The microbiota exhibited distinguished amino acid metabolic pathways for histidine, leucine, isoleucine, and valine. Additionally, metabolite analysis revealed enrichment of pathways associated with phenylalanine, tyrosine and tryptophan, arginine, lysine, alanine, and tyrosine metabolism. In both human and animal models with evident obesity, a distinct expression pattern of plasma amino acid levels [50], particularly an elevation in BCAAs, notably contrasted with the control group. The introduction of valine resulted in independent and significant increases in litter weaning weights [51]. Metabolomics research has shown a correlation between the concentration of BCAAs in the blood and insulin resistance with weight loss [52]. The microbiota in HADG, compared with LADG, exhibited significant enrichment in energy metabolism, insulin resistance, and insulin signaling pathways, with a curbed purine metabolism. The biosynthesis of unsaturated fatty acids, steroid biosynthesis, arachidonic acid metabolism, and pyrimidine metabolism pathways are enriched in metabolites. Purine metabolism plays a pivotal role in the initial stages of development. Prior research predicted a close correlation between the growth rate and purine contents in slow-growing chickens [53]. Augmenting energy intake results in an increase in body weight [54]. As weight gain accelerates, there is an increase in the intensity of physiological processes within the body, demanding stronger energy intake [55]. Further data substantiate the notion that insulin sensitization is linked to the enhanced regulation of body weight [56]. It is hypothesized that this effect is instigated through the action of SCFAs on the energy storage capacity and the body’s ability to respond to energy intake via various mechanisms, including the production of anorexic hormones, the augmentation of energy expenditure, and optimization of metabolic functions in peripheral tissues, such as skeletal muscle and adipose tissue [57].
Central microbiota in the co-occurrence network were Lactobacillus, Streptomyces, and Chlamydia, while prednisone acetate emerged as the core metabolite. Clusters one to three observed in the comparison between LADG and HADG consisted of eleven, seven, and three pairs. The abundance of Chlamydia and Streptomyces in HADG was significantly higher than in LADG. Notably, Lactobacillus and Streptomyces were the prevalent microbiota. Clusters one to three contributed to explaining the interaction between the gut microbiome and serum metabolites in weight gain.
However, it is crucial to recognize and address the limitations inherent in our study. Firstly, we only utilized male pigs as the influence of seasonality and parity on weight changes in Yorkshire were not included in our study. Additionally, we did not include ileal samples and immunological parameters in our analysis. Despite these limitations, the findings of our study hold potential significance for the genetic improvement of the pig industry. Therefore, in future studies, we aim to consider factors such as gender, seasonality, parity, and immunological parameters and the inclusion of ileal samples to provide a comprehensive understanding of the effects that microbiotas and metabolites have on body weight change.

5. Conclusions

In summary, this study investigated variations in microbiota composition, metabolite levels, and the correlation between gastrointestinal microbiota and serum metabolites. The aim was to explore potential biomolecular markers influencing the weight gain of Yorkshire pigs. LADG increased the abundance of Lactobacillus and Prevotella, along with the concentration of glutamine.

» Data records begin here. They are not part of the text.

/-- The chain clears and starts afresh with a preset and its effective H (R409, R413): what the sub-interval under way holds counts as
invalid, and so do the next `skip` tile samples. -/
def ChainRun.clear (c : ChainRun) (preset effH skip : Nat) : ChainRun :=
  { preset := preset, effH := effH, sub := if c.effH = effH then c.sub else none, seen := c.seen, clean := c.seen == 0 && skip == 0, skip := skip, ready := c.ready, gaveAt := c.gaveAt }

/-- Adds lists of sums by tile. -/
def addSums (a b : List Nat) : List Nat := if a.isEmpty then b else List.zipWith (· + ·) a b

/-- One tile sample joins sub-interval `k` (R397, R398): `power` by tile, the tiles that cross-fade and that saturate, and `spoil` where
a change makes the sub-interval invalid (R416). `first` says that no tile sample of the sub-interval came before it. -/
def ChainRun.take (c : ChainRun) (k : Nat) (first bad spoil : Bool) (power : List Nat) (mixed sat : List Nat) : ChainRun :=
  let c1 := if c.sub = some k then c else c.close
  let c2 : ChainRun := if c.sub.isNone then { c1 with spoilt := !first, clean := c1.clean && first } else c1
  let out := bad || decide (0 < c2.skip)
  { c2 with sub := some k, seen := c2.seen + 1, good := c2.good + b2n (!out), spoilt := c2.spoilt || spoil
            clean := c2.clean && c2.skip == 0, skip := c2.skip - 1
            acc := if out then c2.acc else addSums c2.acc power
            mixed := c2.mixed ++ mixed.filter (fun t => !(c2.mixed.contains t))
            sat := c2.sat ++ sat.filter (fun t => !(c2.sat.contains t)) }

/-! ## Delivering outputs -/

/-- Writes one tile entry of a mirror table (R405, R408, R423). -/
def Dev.putEntry (d : Dev) (m tap t seq : Nat) (ok : Bool) (r : Reading) : Dev :=
  let id := 256 * m + t
  if m < 2048 then
    if tap = 0 then
      if ok then
        ((((d.wr F.MEA_IN_POWER r.power id).wr F.MEA_IN_VALID 1 id).wr F.MEA_IN_MIXED (b2n r.mixed) id).wr
          F.MEA_IN_SAT (b2n r.sat) id).wr F.MEA_IN_SEQ_LO seq id
      else d.wr F.MEA_IN_VALID 0 id
    else
      if ok then
        ((((d.wr F.MEA_OUT_POWER r.power id).wr F.MEA_OUT_VALID 1 id).wr F.MEA_OUT_MIXED (b2n r.mixed) id).wr
          F.MEA_OUT_SAT (b2n r.sat) id).wr F.MEA_OUT_SEQ_LO seq id
      else d.wr F.MEA_OUT_VALID 0 id
  else
    let k := m - 2048
    if ok then
      ((((d.wr F.MEA_DON_POWER r.power k tap t).wr F.MEA_DON_VALID 1 k tap t).wr F.MEA_DON_MIXED (b2n r.mixed) k tap
        t).wr F.MEA_DON_SAT (b2n r.sat) k tap t).wr F.MEA_DON_SEQ_LO seq k tap t
    else d.wr F.MEA_DON_VALID 0 k tap t

/-- A watched condition's run after one compared reading: whether the condition changes, and the run (R417). -/
def watchRun (need run : Nat) (hit : Bool) : Bool × Nat :=
  if !hit then (false, 0) else if need ≤ run + 1 then (true, 0) else (false, run + 1)

/-- A watched condition rises or falls: its record, its count and its signals (R418). -/
def Dev.watchCross (d : Dev) (e code stamp : Nat) : Dev :=
  let d1 := (d.bump F.MEA_WATCH_STS_CROSSINGS e).raise code e stamp
  let d2 := if d1.flag F.MEA_WATCH_CFG_ALERT then d1.wr F.SMP_ALERT_STS_WATCH 1 else d1
  if d2.flag F.MEA_WATCH_CFG_IRQ_EN then d2.msi (d2.rd F.MEA_WATCH_CFG_IRQ_VEC) else d2

/-- A watch entry compares one valid reading (R417). -/
def Dev.watchOne (d : Dev) (e power stamp : Nat) : Dev :=
  let v := dbOf power
  let hy : Int := 16 * d.rd F.MEA_WATCH_CFG_HYST
  let need := max 1 (d.rd F.MEA_WATCH_CFG_CONFIRM)
  let hi := d.flag F.MEA_WATCH_STS_HIGH_ACT e
  let lo := d.flag F.MEA_WATCH_STS_LOW_ACT e
  let run := tabGet (0, 0) d.chn.runs e
  let a := watchRun need run.1
    (if hi then decide (v < d.rdS F.MEA_WATCH1_HIGH e - hy) else decide (d.rdS F.MEA_WATCH1_HIGH e < v))
  let b := watchRun need run.2
    (if lo then decide (d.rdS F.MEA_WATCH1_LOW e + hy < v) else decide (v < d.rdS F.MEA_WATCH1_LOW e))
  let d1 := { d with chn := { d.chn with runs := tabSet (0, 0) d.chn.runs e (a.2, b.2) } }
  let d2 := d1.wr F.MEA_WATCH_STS_LAST power e
  let d3 := if a.1 then (d2.wr F.MEA_WATCH_STS_HIGH_ACT (b2n (!hi)) e).watchCross e 0xA5 stamp else d2
  if b.1 then (d3.wr F.MEA_WATCH_STS_LOW_ACT (b2n (!lo)) e).watchCross e 0xA6 stamp else d3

Conversely, HADG showed an increased abundance of Streptomyces and concentrations of arachidonic acid, allocholic acid, oleic acid, phenylalanine, and methyltestosterone. The networks of Lactobacillus and Streptomyces significantly impacted the regulation of pig weight gain. However, it is important to consider additional factors such as gender, parity, season, and breeds in further research. This comprehensive approach could help elucidate the mechanisms underlying changes in swine weight gain.

Supplementary Materials

The following supporting information can be downloaded at: https://www.mdpi.com/article/10.3390/ani14020278/s1, The online version of this publication includes supplementary material for further reference. Additional File S1: Table S1, The ADG performance analysis between LADG and HADG. Table S2, Details of distinct metabolites in the negative ion mode between LADG and HADG. Table S3, Details of differential metabolites in the positive ion mode between LADG and HADG.

Author Contributions

Conceptualization, J.M. and J.S.; methodology, K.C. and J.G.; software, D.X. and S.Z.; writing—original draft preparation, S.J.; writing—review and editing. S.J.; supervision, J.S.; project administration, J.L. and L.B.; funding acquisition, J.L. and G.L. All authors have read and agreed to the published version of the manuscript.

Funding

This research is funded by the National Key R&D Program of China (2022YFD1601307), Guangxi “open competition” Technology Project, the research and application of pig genome selection breeding technology (GuikeJB23023003), the Innovation Project of Guangxi Graduate Education (YCSW2023078) and the National Modern Agricultural Industrial Technology System (nycytxgxcxtd-20-02).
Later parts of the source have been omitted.